MacBook Pro (15 inch, 2017)
Intel Core i7 (2.8 Ghz)
macOS 10.14.5
Chrome
v75.0.3770.80
Safari
v12.1.1
Firefox
v67.0.1
random 1 million numbers
Due to on-the-fly random number generator, therefore each browser will use different random data.

NOTE: this is 'micro benchmarking' so not very accurate, but I am showing this value just to give general info about the performance, after I run it many many times (I've lost count and definitely more than 100 times).
Time in milliseconds (1000ms = 1s)
FASTEST / AVG / SLOWEST
  • Native JS Array.sort((a,b) => a-b)
  • QuickInsertionSort()
  • quickSort_by_Tony_Hoare_non_recursive()
  • quickSort_by_Nico_Lomuto()
386/390/396
86/96/116
122/129/142
162/164/171
394/449/497
108/143/187
250/255/260
378/386/393
208/227/260
219/222/223
115/119/128
137/140/142

Micro benchmarking result notes:

  • The Javascript code implementation for QuickSort and InsertionSort is fastest compare to all built-in native JS Array.sort() in 3 browsers, it run fastest in Chrome followed by Safari then Firefox.
  • Implementation of native Array.sort() performance between browsers is fastest in Firefox followed by Safari then Chrome.
  • Firefox is strange, QuickInsertionSort() is having the same speed or slower than native JS Array.sort(), but native JS Array.sort() is slower than quickSort_by_Tony_Hoare_non_recursive() and quickSort_by_Nico_Lomuto(), I've tried many ways including putting into separate external .js file but same result, I can only guess that maybe Firefox like a few short functions instead of combined 1 large function.
  • I did test to use custom compareFunction in this pure JS sorting implementation to make a fair comparison with JS native Array.sort((a,b) => a-b), there is performance drop but only a little and not significant. I am guessing all browsers' built-in Array.sort(compareFunction) drop speed significantly due to callback from C/C++ to JavaScript, so moving back and forth will cause big performance impact.

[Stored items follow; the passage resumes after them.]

@[simp] theorem setEntry_input (s : State) (c : Cpu) (i : Byte) (e : Entry) : (s.setEntry c i e).input = s.input :=
  modSide_input s c _

@[simp] theorem setEntry_reply (s : State) (c : Cpu) (i : Byte) (e : Entry) : (s.setEntry c i e).reply = s.reply :=
  modSide_reply s c _

@[simp] theorem setEntry_draws (s : State) (c : Cpu) (i : Byte) (e : Entry) : (s.setEntry c i e).draws = s.draws :=
  modSide_draws s c _

@[simp] theorem setEntry_side_dma (s : State) (c d : Cpu) (i : Byte) (e : Entry) :
    ((s.setEntry c i e).side d).dma = (s.side d).dma := by
  rw [State.setEntry, modSide_side_eq]; split <;> simp_all

@[simp] theorem setEntry_side_tmr (s : State) (c d : Cpu) (i : Byte) (e : Entry) :
    ((s.setEntry c i e).side d).tmr = (s.side d).tmr := by
  rw [State.setEntry, modSide_side_eq]; split <;> simp_all

@[simp] theorem setEntry_side_fifo (s : State) (c d : Cpu) (i : Byte) (e : Entry) :
    ((s.setEntry c i e).side d).fifo = (s.side d).fifo := by
  rw [State.setEntry, modSide_side_eq]; split <;> simp_all

@[simp] theorem setEntry_side_lastRecv (s : State) (c d : Cpu) (i : Byte) (e : Entry) :
    ((s.setEntry c i e).side d).lastRecv = (s.side d).lastRecv := by
  rw [State.setEntry, modSide_side_eq]; split <;> simp_all

@[simp] theorem setEntry_side_sendEmptyIrqEn (s : State) (c d : Cpu) (i : Byte) (e : Entry) :
    ((s.setEntry c i e).side d).sendEmptyIrqEn = (s.side d).sendEmptyIrqEn := by
  rw [State.setEntry, modSide_side_eq]; split <;> simp_all

@[simp] theorem setEntry_side_recvNotEmptyIrqEn (s : State) (c d : Cpu) (i : Byte) (e : Entry) :
    ((s.setEntry c i e).side d).recvNotEmptyIrqEn = (s.side d).recvNotEmptyIrqEn := by
  rw [State.setEntry, modSide_side_eq]; split <;> simp_all

@[simp] theorem setEntry_side_fifoEnable (s : State) (c d : Cpu) (i : Byte) (e : Entry) :
    ((s.setEntry c i e).side d).fifoEnable = (s.side d).fifoEnable := by
  rw [State.setEntry, modSide_side_eq]; split <;> simp_all

@[simp] theorem setEntry_side_syncOut (s : State) (c d : Cpu) (i : Byte) (e : Entry) :
    ((s.setEntry c i e).side d).syncOut = (s.side d).syncOut := by
  rw [State.setEntry, modSide_side_eq]; split <;> simp_all

@[simp] theorem setEntry_side_syncIrqEn (s : State) (c d : Cpu) (i : Byte) (e : Entry) :
    ((s.setEntry c i e).side d).syncIrqEn = (s.side d).syncIrqEn := by
  rw [State.setEntry, modSide_side_eq]; split <;> simp_all

@[simp] theorem setEntry_side_ime (s : State) (c d : Cpu) (i : Byte) (e : Entry) :
    ((s.setEntry c i e).side d).ime = (s.side d).ime := by
  rw [State.setEntry, modSide_side_eq]; split <;> simp_all

@[simp] theorem setEntry_side_ie (s : State) (c d : Cpu) (i : Byte) (e : Entry) :
    ((s.setEntry c i e).side d).ie = (s.side d).ie := by
  rw [State.setEntry, modSide_side_eq]; split <;> simp_all

@[simp] theorem setEntry_side_iflag (s : State) (c d : Cpu) (i : Byte) (e : Entry) :
    ((s.setEntry c i e).side d).iflag = (s.side d).iflag := by
  rw [State.setEntry, modSide_side_eq]; split <;> simp_all

@[simp] theorem setEntry_side_pending (s : State) (c d : Cpu) (i : Byte) (e : Entry) :
    ((s.setEntry c i e).side d).pending = (s.side d).pending := by
  rw [State.setEntry, modSide_side_eq]; split <;> simp_all

@[simp] theorem setEntry_chan (s : State) (c d : Cpu) (i : Byte) (e : Entry) (k : Fin 4) :
    (s.setEntry c i e).chan d k = s.chan d k := by simp [State.chan]

@[simp] theorem setEntry_timer (s : State) (c d : Cpu) (i : Byte) (e : Entry) (k : Fin 4) :
    (s.setEntry c i e).timer d k = s.timer d k := by simp [State.timer]

theorem setEntry_entry (s : State) (c d : Cpu) (i j : Byte) (e : Entry) :
    (s.setEntry c i e).entry d j = if d = c ∧ j = i then e else s.entry d j := by
  rw [State.setEntry, State.entry, modSide_side_eq]
  by_cases h : d = c
  · subst h
    simp only [if_true, true_and, State.entry]
    by_cases q : j = i
    · subst q; simp
    · have : i.toNat ≠ j.toNat := fun h => q (BitVec.eq_of_toNat_eq h.symm)
      simp [q, this]
  · simp [h, State.entry]

end Sys2Proof.Machine
end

For 1 million array the elapsed time around 100~300ms for all browsers, the different is small and this code is useful for larger data sets.

Summary: the pure JavaScript sorting algorithm implementation above is simple and already has many variant code existed in internet, I only have done a little optimizations and it can perform faster than current browsers (Chrome, Firefox and Safari) implementation, maybe someone will ask question 'is it worth to use it in a real project?', for me personally will answer 'yes, it is worth it', specifically for larger data set such as for ML (Machine Learning) which could have millions elements and repeatedly calling sorting for every new data, it definitely needs faster sorting algorithm, but for just typical small data (less than 10K elements) then the current built-in JS Array.sort() should be sufficient.

I hope browsers developers can improve and optimize their sorting algorithm or use different algorithm to make it faster than this pure JavaScript sorting algorithm, I could only dream that they could create a new sorting API without callback (compareFunction) only for sorting numbers in ascending order, but before that happens I will keep using this pure JavaScript sorting algorithm.